* WHAT THE TASK ASKS:
Search the records for "CmdWord" and copy each line that holds it.

* THE INPUT:
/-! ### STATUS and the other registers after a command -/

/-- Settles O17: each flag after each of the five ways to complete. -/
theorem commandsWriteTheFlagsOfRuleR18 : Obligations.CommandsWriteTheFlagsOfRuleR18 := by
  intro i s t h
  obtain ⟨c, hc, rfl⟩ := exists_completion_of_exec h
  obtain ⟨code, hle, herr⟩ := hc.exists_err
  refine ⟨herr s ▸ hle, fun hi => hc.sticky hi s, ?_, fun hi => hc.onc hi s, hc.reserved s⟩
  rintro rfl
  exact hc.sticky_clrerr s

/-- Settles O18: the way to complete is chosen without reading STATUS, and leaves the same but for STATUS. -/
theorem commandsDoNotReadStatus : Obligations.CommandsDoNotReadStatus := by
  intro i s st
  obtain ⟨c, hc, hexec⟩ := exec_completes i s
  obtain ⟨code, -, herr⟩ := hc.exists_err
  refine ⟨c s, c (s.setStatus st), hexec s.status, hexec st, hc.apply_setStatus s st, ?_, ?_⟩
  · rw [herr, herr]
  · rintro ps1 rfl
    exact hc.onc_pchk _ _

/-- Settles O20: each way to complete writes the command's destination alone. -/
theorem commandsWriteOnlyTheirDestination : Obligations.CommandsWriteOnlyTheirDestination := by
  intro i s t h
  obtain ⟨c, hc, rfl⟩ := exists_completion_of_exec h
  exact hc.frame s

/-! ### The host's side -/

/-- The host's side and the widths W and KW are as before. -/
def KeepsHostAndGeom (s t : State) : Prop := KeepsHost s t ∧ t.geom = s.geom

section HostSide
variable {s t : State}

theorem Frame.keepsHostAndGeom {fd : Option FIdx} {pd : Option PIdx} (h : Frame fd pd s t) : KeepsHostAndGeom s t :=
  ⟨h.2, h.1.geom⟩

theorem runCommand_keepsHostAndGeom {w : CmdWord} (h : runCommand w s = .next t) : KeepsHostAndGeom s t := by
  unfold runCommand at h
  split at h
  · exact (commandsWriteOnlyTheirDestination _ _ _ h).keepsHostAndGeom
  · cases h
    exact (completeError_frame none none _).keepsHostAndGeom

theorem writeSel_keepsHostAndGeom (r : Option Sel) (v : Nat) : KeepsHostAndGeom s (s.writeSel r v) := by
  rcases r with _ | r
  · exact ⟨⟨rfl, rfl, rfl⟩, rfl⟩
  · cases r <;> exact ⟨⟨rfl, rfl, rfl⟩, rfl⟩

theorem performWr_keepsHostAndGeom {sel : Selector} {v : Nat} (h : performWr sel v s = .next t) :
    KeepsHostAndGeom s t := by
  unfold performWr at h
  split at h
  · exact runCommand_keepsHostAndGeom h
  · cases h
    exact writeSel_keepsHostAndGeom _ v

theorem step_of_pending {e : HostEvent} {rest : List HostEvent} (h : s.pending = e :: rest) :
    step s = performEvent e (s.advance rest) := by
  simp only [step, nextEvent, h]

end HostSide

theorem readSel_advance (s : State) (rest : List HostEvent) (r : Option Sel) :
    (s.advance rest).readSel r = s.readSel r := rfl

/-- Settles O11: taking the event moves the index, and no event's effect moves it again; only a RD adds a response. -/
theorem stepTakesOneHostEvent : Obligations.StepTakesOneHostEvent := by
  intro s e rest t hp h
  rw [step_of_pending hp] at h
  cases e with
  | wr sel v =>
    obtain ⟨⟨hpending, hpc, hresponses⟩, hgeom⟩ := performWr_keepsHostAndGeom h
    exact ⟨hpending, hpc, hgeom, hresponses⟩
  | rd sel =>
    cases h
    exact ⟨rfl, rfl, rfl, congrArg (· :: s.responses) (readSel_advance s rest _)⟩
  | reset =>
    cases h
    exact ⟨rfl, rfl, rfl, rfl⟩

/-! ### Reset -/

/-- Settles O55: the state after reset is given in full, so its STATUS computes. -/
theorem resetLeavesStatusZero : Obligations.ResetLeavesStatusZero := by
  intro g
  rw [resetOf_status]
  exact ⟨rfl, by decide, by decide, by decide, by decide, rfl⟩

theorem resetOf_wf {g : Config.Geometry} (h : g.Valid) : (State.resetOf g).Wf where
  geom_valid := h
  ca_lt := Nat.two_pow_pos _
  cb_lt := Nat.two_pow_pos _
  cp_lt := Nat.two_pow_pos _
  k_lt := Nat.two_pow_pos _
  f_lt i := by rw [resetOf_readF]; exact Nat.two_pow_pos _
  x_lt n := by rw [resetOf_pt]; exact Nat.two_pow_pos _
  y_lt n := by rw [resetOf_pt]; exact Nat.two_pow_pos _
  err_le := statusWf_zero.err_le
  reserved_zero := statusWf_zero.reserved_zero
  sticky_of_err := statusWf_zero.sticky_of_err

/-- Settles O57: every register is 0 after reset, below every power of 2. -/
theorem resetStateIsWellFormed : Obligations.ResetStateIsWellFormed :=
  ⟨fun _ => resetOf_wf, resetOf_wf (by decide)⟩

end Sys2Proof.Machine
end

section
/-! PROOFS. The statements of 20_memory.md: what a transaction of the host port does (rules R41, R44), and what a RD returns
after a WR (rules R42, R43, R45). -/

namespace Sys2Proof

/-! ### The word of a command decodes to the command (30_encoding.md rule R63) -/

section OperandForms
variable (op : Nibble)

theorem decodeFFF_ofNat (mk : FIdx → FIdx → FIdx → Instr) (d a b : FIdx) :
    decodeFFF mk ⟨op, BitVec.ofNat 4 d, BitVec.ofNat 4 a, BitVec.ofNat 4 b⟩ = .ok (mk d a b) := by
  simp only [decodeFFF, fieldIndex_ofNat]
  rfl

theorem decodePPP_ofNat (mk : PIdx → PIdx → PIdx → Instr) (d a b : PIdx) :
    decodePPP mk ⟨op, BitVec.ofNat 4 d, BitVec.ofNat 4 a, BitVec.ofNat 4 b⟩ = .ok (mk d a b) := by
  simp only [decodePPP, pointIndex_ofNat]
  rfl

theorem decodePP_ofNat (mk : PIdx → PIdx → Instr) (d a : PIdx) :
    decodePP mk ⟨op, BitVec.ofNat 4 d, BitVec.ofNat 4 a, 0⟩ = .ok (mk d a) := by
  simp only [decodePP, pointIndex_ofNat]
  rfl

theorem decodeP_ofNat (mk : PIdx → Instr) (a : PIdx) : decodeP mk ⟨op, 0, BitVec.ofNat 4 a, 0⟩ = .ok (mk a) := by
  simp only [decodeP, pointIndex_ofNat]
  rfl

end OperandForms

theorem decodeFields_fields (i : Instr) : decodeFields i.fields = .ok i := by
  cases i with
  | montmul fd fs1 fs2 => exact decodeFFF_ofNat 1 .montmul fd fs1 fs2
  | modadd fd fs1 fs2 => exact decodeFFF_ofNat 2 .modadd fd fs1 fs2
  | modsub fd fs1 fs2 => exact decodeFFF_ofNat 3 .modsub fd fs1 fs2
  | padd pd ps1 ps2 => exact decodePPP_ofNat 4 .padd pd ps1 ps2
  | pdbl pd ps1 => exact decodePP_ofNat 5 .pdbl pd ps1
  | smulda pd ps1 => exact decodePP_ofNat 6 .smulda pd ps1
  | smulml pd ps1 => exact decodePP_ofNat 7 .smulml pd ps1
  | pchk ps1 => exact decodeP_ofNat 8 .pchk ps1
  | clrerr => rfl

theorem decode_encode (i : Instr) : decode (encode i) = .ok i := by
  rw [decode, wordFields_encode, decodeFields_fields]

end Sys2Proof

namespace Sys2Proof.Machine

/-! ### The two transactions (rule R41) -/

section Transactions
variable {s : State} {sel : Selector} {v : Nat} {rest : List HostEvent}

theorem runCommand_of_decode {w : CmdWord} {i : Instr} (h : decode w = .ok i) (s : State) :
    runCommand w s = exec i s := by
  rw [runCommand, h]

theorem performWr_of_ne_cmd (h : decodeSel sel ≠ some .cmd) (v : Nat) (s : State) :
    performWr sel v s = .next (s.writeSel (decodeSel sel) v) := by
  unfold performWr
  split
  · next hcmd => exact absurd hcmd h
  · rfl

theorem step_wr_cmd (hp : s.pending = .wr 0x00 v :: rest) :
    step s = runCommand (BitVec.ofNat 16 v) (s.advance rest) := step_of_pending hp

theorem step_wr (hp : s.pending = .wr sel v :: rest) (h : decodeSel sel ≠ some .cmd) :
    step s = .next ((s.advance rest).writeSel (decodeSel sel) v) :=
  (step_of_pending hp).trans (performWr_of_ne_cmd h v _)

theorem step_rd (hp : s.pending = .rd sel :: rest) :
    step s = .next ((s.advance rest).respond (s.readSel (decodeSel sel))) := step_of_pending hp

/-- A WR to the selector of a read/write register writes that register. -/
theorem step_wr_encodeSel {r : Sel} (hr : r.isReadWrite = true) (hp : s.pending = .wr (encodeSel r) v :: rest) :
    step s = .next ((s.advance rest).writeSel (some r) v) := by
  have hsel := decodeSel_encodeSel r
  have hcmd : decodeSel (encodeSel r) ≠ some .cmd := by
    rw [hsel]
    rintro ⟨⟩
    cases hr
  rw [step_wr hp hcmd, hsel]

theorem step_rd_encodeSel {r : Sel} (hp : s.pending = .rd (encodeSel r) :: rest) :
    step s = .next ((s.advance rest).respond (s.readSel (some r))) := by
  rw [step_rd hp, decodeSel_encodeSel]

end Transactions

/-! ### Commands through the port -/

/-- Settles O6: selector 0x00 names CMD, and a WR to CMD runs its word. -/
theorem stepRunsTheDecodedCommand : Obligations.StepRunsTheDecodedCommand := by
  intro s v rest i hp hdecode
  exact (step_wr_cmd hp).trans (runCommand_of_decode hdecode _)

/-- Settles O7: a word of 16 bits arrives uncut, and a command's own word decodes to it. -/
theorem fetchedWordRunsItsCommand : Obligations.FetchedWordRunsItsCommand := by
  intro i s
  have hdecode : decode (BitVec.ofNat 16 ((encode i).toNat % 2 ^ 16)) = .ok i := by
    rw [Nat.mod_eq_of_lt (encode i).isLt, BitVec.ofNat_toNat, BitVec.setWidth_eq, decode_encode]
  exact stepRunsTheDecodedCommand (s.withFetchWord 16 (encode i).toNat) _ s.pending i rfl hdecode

* YOUR RESPONSE:
theorem runCommand_keepsHostAndGeom {w : CmdWord} (h : runCommand w s = .next t) : KeepsHostAndGeom s t := by
theorem runCommand_of_decode {w : CmdWord} {i : Instr} (h : decode w = .ok i) (s : State) :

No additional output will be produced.